Work request —
Would you please copy each line below that includes the string "whose"?

Source data —
________________________
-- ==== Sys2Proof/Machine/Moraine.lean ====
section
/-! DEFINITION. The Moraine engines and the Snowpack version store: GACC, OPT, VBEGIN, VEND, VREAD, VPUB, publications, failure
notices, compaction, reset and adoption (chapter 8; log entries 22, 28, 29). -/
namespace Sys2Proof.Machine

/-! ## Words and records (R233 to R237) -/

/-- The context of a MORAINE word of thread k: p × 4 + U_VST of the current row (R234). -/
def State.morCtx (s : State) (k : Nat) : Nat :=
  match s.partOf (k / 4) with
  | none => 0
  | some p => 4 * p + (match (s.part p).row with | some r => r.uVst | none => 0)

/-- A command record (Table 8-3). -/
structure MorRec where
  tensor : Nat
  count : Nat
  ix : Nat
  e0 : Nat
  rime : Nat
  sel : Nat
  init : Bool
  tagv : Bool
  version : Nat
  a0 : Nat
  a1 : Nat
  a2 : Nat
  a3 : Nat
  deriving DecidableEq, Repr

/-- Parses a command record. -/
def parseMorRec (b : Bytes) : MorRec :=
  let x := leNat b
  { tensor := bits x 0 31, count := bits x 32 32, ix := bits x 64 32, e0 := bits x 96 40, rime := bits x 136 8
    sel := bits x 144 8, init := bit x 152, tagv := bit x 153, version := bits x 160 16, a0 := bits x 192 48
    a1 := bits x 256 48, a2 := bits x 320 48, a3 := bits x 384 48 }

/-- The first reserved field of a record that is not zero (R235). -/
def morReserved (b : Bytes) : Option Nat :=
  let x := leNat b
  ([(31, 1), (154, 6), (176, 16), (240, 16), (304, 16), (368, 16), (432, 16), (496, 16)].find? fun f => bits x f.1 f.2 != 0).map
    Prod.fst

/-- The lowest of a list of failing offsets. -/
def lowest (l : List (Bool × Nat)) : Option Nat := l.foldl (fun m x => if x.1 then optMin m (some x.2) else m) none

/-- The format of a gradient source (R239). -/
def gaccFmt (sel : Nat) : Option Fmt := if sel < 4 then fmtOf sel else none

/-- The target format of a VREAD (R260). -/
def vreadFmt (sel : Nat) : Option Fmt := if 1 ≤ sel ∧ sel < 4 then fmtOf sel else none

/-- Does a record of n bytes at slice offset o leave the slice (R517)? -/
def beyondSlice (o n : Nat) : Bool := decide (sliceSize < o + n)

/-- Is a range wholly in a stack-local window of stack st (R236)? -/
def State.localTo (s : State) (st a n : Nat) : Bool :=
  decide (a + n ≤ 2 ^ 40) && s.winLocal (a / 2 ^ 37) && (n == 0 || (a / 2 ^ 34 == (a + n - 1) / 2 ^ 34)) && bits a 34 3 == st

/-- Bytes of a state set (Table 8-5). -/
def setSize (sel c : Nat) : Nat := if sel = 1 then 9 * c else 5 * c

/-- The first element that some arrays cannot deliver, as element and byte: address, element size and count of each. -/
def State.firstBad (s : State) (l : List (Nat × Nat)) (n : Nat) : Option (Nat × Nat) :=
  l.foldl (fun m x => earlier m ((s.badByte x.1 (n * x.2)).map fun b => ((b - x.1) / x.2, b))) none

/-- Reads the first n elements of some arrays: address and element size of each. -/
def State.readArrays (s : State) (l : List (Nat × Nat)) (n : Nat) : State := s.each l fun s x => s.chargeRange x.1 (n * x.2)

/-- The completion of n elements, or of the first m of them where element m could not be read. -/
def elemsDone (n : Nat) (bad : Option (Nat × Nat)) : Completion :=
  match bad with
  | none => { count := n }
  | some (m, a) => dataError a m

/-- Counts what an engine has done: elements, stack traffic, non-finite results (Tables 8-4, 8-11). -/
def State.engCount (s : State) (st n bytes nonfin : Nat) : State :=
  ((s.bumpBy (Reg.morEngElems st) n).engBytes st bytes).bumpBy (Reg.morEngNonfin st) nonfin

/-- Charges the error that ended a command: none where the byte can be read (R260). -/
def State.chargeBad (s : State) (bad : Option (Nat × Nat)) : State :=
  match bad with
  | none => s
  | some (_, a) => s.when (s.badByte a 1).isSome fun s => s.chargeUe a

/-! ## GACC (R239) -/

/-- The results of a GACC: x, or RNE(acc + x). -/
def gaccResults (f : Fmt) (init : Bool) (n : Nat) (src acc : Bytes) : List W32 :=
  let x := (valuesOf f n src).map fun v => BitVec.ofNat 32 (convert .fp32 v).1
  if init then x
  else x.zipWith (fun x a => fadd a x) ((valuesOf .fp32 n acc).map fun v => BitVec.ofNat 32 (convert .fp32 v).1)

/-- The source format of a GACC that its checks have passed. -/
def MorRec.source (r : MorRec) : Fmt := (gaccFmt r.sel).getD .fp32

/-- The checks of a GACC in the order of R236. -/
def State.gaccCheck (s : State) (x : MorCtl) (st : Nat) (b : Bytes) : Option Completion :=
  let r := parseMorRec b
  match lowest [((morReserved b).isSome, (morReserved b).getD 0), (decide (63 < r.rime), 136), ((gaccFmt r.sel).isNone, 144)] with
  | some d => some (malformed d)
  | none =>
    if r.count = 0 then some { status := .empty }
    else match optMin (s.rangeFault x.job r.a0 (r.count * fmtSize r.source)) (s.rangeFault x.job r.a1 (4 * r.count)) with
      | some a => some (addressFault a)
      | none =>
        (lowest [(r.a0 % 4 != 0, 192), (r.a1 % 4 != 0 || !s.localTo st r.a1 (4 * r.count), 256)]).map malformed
________________________
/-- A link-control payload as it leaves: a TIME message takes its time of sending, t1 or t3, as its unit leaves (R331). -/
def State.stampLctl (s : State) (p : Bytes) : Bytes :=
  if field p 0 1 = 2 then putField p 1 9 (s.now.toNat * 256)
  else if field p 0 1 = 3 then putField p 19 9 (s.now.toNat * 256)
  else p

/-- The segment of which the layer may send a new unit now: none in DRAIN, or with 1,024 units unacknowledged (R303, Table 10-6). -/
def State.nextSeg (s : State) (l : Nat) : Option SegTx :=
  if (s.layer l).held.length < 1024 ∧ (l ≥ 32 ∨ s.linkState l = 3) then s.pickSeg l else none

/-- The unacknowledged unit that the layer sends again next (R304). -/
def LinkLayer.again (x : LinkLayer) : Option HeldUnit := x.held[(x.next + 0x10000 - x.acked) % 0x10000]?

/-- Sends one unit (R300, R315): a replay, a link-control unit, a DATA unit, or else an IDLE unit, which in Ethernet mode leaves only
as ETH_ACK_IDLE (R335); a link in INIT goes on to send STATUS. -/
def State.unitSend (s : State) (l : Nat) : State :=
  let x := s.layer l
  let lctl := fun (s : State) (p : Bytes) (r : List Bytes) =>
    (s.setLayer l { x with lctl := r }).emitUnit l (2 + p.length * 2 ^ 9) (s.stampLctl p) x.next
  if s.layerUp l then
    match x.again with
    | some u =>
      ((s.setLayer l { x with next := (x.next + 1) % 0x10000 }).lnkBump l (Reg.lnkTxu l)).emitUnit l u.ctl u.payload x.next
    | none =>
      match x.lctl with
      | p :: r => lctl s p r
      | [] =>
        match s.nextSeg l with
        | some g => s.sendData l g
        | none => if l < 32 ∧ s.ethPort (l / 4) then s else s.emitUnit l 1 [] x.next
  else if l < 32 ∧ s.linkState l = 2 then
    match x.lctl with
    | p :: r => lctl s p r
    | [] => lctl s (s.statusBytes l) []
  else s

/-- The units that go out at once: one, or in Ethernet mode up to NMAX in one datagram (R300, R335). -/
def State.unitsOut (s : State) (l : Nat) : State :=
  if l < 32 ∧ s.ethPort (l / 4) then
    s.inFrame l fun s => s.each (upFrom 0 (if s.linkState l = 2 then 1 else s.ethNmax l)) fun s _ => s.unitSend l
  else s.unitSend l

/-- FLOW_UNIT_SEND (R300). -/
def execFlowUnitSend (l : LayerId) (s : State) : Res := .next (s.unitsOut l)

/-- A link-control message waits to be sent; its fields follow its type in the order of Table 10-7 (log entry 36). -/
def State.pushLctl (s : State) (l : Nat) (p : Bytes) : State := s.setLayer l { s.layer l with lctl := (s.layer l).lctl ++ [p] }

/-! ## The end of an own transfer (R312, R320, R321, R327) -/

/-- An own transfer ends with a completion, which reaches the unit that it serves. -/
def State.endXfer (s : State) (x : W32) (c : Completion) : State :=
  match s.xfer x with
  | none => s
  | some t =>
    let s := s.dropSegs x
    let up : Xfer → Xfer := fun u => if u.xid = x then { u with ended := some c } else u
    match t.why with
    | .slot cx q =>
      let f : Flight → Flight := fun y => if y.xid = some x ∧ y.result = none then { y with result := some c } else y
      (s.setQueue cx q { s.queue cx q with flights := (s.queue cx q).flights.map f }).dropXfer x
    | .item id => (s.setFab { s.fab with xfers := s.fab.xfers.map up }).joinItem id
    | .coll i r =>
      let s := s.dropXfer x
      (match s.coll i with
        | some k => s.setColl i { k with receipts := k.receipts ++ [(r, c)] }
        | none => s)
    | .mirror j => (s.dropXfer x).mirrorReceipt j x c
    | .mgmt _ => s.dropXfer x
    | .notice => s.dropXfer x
________________________
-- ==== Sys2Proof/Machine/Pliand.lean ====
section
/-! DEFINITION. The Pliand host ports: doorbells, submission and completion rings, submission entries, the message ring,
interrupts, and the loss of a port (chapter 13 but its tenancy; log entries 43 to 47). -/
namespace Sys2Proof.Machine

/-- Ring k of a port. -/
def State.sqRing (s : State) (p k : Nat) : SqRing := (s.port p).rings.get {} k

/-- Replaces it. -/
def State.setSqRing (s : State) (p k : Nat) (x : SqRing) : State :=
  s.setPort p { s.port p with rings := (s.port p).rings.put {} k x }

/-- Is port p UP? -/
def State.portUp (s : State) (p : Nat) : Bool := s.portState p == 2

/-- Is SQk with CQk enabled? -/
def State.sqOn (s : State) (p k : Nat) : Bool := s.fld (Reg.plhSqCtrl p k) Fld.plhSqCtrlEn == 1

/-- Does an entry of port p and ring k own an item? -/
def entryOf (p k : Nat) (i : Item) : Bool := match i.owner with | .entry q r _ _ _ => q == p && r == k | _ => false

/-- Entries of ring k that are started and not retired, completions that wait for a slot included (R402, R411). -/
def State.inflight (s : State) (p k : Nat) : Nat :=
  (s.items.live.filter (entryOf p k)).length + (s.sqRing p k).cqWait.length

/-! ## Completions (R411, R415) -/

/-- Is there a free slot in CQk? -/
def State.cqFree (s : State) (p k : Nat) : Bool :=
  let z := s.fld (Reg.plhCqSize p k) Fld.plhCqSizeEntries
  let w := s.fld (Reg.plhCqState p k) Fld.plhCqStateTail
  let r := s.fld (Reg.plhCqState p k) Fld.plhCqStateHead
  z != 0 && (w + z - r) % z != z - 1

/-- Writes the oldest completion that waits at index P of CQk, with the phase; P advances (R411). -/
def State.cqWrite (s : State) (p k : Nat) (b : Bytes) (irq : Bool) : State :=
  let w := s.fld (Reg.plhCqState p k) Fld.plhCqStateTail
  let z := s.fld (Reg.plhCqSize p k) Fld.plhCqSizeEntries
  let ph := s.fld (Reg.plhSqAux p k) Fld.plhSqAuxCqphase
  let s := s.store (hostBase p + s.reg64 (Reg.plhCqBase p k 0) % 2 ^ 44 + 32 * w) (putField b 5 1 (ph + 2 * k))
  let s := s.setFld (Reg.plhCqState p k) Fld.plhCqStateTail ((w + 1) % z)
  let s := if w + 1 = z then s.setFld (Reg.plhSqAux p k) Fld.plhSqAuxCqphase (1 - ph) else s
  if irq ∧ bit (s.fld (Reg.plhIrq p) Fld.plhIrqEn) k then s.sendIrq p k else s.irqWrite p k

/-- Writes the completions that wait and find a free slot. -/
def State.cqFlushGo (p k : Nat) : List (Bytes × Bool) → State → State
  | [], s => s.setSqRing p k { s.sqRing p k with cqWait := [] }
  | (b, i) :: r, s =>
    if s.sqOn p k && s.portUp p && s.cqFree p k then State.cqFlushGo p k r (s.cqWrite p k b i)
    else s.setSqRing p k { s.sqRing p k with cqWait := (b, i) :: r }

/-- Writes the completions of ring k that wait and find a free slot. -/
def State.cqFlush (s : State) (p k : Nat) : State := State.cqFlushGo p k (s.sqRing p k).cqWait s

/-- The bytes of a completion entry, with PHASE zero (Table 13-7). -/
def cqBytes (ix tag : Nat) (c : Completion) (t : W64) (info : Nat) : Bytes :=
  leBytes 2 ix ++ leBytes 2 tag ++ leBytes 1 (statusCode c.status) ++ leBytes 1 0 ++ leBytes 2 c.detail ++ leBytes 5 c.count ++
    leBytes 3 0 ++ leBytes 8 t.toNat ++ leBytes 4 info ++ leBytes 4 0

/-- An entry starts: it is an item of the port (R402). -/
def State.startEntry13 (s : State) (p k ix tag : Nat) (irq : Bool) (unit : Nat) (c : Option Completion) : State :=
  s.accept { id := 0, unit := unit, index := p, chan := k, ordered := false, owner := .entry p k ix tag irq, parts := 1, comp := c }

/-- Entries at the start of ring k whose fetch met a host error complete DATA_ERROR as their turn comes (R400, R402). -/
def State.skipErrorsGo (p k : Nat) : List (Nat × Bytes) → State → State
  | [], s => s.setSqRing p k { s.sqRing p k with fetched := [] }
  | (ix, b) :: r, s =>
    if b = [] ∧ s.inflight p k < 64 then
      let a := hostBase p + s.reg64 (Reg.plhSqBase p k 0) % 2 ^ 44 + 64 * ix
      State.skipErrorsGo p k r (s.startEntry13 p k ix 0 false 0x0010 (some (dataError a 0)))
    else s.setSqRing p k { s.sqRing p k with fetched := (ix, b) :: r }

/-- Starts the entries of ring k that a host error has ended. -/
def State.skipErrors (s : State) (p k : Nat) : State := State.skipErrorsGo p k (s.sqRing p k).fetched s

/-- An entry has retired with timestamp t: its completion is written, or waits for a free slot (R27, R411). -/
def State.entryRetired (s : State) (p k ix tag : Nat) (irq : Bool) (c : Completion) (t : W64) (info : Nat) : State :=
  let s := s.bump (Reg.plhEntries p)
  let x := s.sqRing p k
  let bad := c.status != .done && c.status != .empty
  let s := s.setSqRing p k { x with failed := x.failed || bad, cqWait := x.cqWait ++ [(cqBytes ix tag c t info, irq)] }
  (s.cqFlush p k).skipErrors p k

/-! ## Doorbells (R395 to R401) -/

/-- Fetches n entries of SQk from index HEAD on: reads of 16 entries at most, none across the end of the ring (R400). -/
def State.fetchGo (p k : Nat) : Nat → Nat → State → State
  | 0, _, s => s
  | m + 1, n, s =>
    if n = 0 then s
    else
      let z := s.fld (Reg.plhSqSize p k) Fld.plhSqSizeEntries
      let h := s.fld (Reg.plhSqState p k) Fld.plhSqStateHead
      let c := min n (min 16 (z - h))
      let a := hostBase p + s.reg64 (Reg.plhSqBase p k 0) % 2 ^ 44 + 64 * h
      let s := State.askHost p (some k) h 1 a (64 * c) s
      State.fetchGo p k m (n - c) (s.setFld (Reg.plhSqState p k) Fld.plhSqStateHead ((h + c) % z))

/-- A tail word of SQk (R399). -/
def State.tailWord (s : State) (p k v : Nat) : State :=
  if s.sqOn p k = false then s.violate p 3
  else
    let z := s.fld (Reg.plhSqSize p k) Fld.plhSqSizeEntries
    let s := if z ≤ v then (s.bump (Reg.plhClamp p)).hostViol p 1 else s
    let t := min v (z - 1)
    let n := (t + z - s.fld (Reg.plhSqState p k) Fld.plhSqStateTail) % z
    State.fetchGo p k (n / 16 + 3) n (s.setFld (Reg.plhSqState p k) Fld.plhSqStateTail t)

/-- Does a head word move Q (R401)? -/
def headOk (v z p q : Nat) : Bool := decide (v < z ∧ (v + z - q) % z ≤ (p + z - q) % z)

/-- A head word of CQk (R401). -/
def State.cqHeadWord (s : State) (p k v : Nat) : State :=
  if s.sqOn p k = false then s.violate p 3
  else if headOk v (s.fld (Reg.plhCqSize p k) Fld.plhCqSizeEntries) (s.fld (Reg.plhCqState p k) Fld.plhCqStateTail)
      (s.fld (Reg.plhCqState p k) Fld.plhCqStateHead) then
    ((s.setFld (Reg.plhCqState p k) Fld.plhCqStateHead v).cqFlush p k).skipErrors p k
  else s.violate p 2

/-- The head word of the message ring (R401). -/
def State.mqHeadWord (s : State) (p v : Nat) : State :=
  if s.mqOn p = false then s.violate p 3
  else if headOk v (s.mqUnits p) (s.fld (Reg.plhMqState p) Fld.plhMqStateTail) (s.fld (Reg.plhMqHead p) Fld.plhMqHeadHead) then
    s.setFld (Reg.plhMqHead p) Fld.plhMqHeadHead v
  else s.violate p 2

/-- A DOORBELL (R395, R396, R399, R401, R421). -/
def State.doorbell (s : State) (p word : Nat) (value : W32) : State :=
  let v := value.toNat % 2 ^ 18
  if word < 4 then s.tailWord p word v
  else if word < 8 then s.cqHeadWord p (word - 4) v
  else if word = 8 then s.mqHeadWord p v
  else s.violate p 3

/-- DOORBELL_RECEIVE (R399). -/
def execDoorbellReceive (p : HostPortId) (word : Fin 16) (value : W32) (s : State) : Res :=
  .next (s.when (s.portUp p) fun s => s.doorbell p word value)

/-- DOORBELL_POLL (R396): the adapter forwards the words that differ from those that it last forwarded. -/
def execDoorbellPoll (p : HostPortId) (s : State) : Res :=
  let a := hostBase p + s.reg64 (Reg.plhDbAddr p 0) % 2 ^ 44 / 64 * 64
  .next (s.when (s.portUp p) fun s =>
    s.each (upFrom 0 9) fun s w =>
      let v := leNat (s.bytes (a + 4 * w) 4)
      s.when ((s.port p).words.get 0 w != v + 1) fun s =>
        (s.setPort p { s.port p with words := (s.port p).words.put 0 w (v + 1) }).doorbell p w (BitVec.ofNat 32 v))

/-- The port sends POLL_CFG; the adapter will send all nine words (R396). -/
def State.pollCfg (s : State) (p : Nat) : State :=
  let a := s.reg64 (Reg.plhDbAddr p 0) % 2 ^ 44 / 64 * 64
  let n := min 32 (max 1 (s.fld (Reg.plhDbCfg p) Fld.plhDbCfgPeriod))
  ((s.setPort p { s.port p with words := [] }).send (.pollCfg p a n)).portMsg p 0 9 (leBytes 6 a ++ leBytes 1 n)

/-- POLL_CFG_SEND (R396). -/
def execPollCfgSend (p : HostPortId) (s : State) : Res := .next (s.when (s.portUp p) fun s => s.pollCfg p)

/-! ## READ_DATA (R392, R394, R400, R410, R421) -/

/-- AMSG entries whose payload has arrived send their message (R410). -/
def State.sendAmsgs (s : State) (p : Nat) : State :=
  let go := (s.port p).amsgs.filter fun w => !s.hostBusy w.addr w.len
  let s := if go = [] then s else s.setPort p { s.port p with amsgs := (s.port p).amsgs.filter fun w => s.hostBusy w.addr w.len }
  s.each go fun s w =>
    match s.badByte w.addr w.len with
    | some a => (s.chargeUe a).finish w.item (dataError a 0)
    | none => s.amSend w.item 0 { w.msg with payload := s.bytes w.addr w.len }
________________________
Your solution —
/-- Entries at the start of ring k whose fetch met a host error complete DATA_ERROR as their turn comes (R400, R402). -/
/-- AMSG entries whose payload has arrived send their message (R410). -/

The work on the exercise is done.